AIP Advances (Aug 2023)

Thrust performance of the rocket-based combined-cycle engine under ejector mode

  • Yizhi Yao,
  • Rui Gu,
  • Mingbo Sun,
  • Peibo Li,
  • Yuhui Huang,
  • Bin An,
  • Jiaoru Wang,
  • Menglei Li,
  • Taiyu Wang,
  • Jikai Chen

DOI
https://doi.org/10.1063/5.0145047
Journal volume & issue
Vol. 13, no. 8
pp. 085036 – 085036-14

Abstract

Read online

The Rocket-Based Combined-Cycle (RBCC) engine integrates the preponderance of ramjet and rocket engines. It can perform excellently at a lower Mach number than a ramjet while consuming less fuel than the rocket. The higher specific impulse under lower flight Mach conditions guarantees the competitiveness and application prospect of an RBCC engine for reusable space transportation and hypersonic cruise vehicles. With a wide range of Mach numbers, the flow choking between primary and secondary streams in the inner flow passage of the engine becomes complicated. The flow choking not only affects the mass flow ratio between the air stream and rocket plume but also determines the thrust performance of the engine. However, the relationship between flow-choking states and thrust performance has not been revealed. This investigation aimed to provide a better design reference for the RBCC trajectory design and a basis for the RBCC engine geometry design so that the thrust performance under different flow choking states was studied.
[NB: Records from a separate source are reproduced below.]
-- ==== Sys2Proof/Tests/Slice0.lean ====
section
/-! SUPPORT. Tests of WellFormed: an ill-formed term for each field rule, which the check refuses, beside a well-formed neighbour. -/

namespace Sys2Proof.Tests

set_option Elab.async false

open Sys2Proof

def z : Ann := ⟨0, 0⟩

/-- R56, R62, R219: SETMH above one bit, special registers and the pair of `sr.time`, shift fields, and the operands of WAIT. -/
theorem test_wf_control : ([.setmh 2, .gets 0 18 z, .gets 1 13 z, .brx 1 z, .call 0 0 z, .call 8 0 z, .callx 0 0 z, .callx 8 0 z, .callx 1 1 z,
    .ret 0 z, .ret 8 z, .wait 2 8 z, .wait 3 1 z, .sleep 1 z] : List Instr).all (fun i => !i.wf) = true ∧
    ([.setmh 1, .gets 1 17 z, .gets 2 13 z, .brx 2 z, .call 7 0 z, .callx 7 2 z, .ret 1 z, .wait 2 7 z, .wait 3 0 z, .wait 1 63 z, .sleep 2 z] : List Instr).all
      (fun i => i.wf) = true := by decide +kernel

/-- R218, R220, R221: pairs, OL ranges, comparisons, and the operations of LRED and LSCAN. -/
theorem test_wf_integer : ([.fsh 0 1 0 z, .bfx 0 0 0 0 z, .bfx 0 0 0 33 z, .bfx 0 0 1 32 z, .bfi 0 0 0 0 0 z, .bfi 0 0 0 31 2 z, .icmp 0 0 0 6 z,
    .lea 1 0 0 z, .lea 0 1 0 z, .scmp 0 0 0 6 z, .vote 1 0 z, .lred 0 0 6 z, .lscan 0 0 6 z, .lscan 0 0 16 z, .regroup 0 0 1 z] : List Instr).all
      (fun i => !i.wf) = true ∧
    ([.fsh 0 2 0 z, .bfx 0 0 0 32 z, .bfx 0 0 31 1 z, .bfi 0 0 0 24 8 z, .icmp 0 0 0 5 z, .lea 2 4 1 z, .scmp 0 0 0 5 z, .vote 2 0 z, .lred 0 0 5 z,
      .lscan 0 0 13 z, .regroup 0 0 2 z] : List Instr).all (fun i => i.wf) = true := by decide +kernel

/-- R222, R281: source types, pairs and the quad of CFMA. -/
theorem test_wf_float : ([.fcmp 0 0 0 8 z, .fcvt 0 0 20 z, .icvt 0 0 3 z, .icvt 0 0 12 z, .tsum 1 0 0 z, .tprd 1 0 0 z, .cmul 1 0 0 z, .cmul 0 1 0 z,
    .cmul 0 0 1 z, .cfma 2 0 0 z, .cfma 0 1 0 z, .cfma 0 0 1 z] : List Instr).all (fun i => !i.wf) = true ∧
    ([.fcmp 0 0 0 7 z, .fcvt 0 0 19 z, .icvt 0 0 11 z, .tsum 2 1 1 z, .tprd 2 1 1 z, .cmul 2 4 6 z, .cfma 4 2 6 z] : List Instr).all
      (fun i => i.wf) = true := by decide +kernel

/-- R218, R223: address pairs, atomic operations, levels, cache operations, barrier status pairs and ports. -/
theorem test_wf_memory : ([.ldI 0 1 0 z, .ldL 0 1 0 z, .stI 0 1 0 z, .stL 0 1 0 z, .atom 0 1 0 0 z, .atom 0 0 0 7 z, .atomc 0 1 0 z, .red 1 0 0 z, .red 0 0 6 z,
    .cctl 1 0 z, .cctl 0 5 z, .lalloc 0 0 0 z, .lalloc 0 0 4 z, .lfree 0 0 0 z, .lfree 0 0 4 z, .tlmake 0 1 z, .tlqry 0 0 17 z, .barw 1 0 0 z, .baraw 1 0 0 z,
    .bart 1 0 0 z, .push 0 6 z, .pushr 0 6 z, .pop 0 6 z, .peek 0 6 z, .pqry 0 6 z, .plink 0 0 6 z, .plinkUnlink 0 6 z] : List Instr).all (fun i => !i.wf) = true ∧
    ([.ldI 1 2 0 z, .ldL 1 2 0 z, .stI 1 2 0 z, .stL 1 2 0 z, .atom 0 2 1 6 z, .atomc 1 2 1 z, .red 2 1 5 z, .cctl 2 4 z, .lalloc 0 0 3 z, .lfree 0 0 1 z,
      .tlmake 1 2 z, .tlqry 0 0 16 z, .barw 2 1 0 z, .baraw 2 1 0 z, .bart 2 1 7 z, .push 0 5 z, .pushr 0 5 z, .pop 0 5 z, .peek 0 5 z, .pqry 0 5 z, .plink 0 0 5 z,
      .plinkUnlink 0 5 z] : List Instr).all (fun i => i.wf) = true := by decide +kernel

/-- R224, R364: pairs and CINV operations; the CSR numbers that are rows of their own. -/
theorem test_wf_privileged : ([.csrr 0 0x2002 z, .csrr 0 0x000B z, .csrw 0 0x0008 z, .csrw 0 0x0009 z, .csrw 0 0x1000 z, .save 0 0 1 z, .rstr 0 0 1 z,
    .tlbinv 0 1 0 z, .cinv 1 0 z, .cinv 0 4 z, .tkt 0 1 0 z, .hmsg 0 1 0 z] : List Instr).all (fun i => !i.wf) = true ∧
    ([.csrr 0 0x2003 z, .csrw 0 0x0007 z, .save 1 1 2 z, .rstr 1 1 2 z, .tlbinv 0 2 1 z, .cinv 2 3 z, .tkt 0 2 1 z, .hmsg 0 2 1 z] : List Instr).all
      (fun i => i.wf) = true := by decide +kernel

/-- R225: D is res0 with Y = 0, and pairs of the engines. -/
theorem test_wf_engines : ([.mcopy 0 1 0, .mcopy 0 0 1, .ucopy 0 1 0, .ucopy 0 0 1, .gcopy 0 1 0, .gcopy 0 0 1, .reduce 0 1 0, .reduce 0 0 1, .vinit 0 1 0 0,
    .vinit 0 0 0 1, .vput 0 1 0 0, .sfill 0 1 0 0, .sdrain 0 1 0 0, .sstop 0 1 0, .mma 0 1 0 0, .mmac 0 1 0 0, .celpin 0 1 0 0, .celfree 0 1 0, .celfreeEvict 0 1 0,
    .celld 0 1 0, .celst 0 1 0, .celz 0 1 0, .delta 0 1 0, .dqry 0 1 0, .agset 0 1, .agfree 0 1 0, .mst 0 1 0, .mst 0 0 1, .mldr 0 1 0, .mldr 0 0 1, .coll 0 1 0,
    .coll 0 0 1, .collw 0 1, .launch 0 1 0 0, .launch 0 0 0 1, .launchd 0 1 0 0, .launchd 0 0 0 2, .cancel 0 1, .qpush 0 1 0 0, .qpush 0 0 0 1, .tsig 0 1 0 0,
    .tsig 0 0 1 0] : List Instr).all (fun i => !i.wf) = true ∧
    ([.mcopy 1 1 2, .ucopy 0 0 2, .gcopy 1 63 62, .reduce 0 0 0, .vinit 1 1 1 2, .vput 1 1 1 1, .sfill 0 0 1 1, .sdrain 1 1 1 1, .sstop 1 1 1, .mma 1 1 1 1,
      .mmac 0 0 1 1, .celpin 1 1 1 1, .celfree 1 1 1, .celld 1 1 1, .celst 0 0 1, .celz 1 1 1, .delta 1 1 1, .dqry 1 1 1, .agset 1 2, .agfree 1 1 1, .mst 1 1 2,
      .mldr 1 1 2, .coll 1 1 2, .collw 1 2, .launch 1 1 1 2, .launchd 1 1 1 4, .cancel 1 1, .qpush 1 1 1 2, .tsig 1 1 2 1] : List Instr).all
      (fun i => i.wf) = true := by decide +kernel

end Sys2Proof.Tests
end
The findings indicate that the engine is more favorable in the supersonic regime status than others. At the premise of the lower total pressure air stream condition, the thrust of the RBCC engine is attributed to the rocket pressurization effect. On the contrary, its thrust is ascribed to the air stream when the air stream total pressure is higher. Besides, the thrust augmentation of the RBCC engine is essentially due to the larger entrainment ratio. There is a rocket mass flow rate range in different mixer diameters, named region B in this paper, in which the air mass flow rate can be boosted with the rocket mass flow rate and the specific impulse ratio is higher than the rocket specific impulse. Significantly, the RBCC design state should be maintained in region B to meet the operational requirements of engines under the precondition of an insufficient flight Mach number.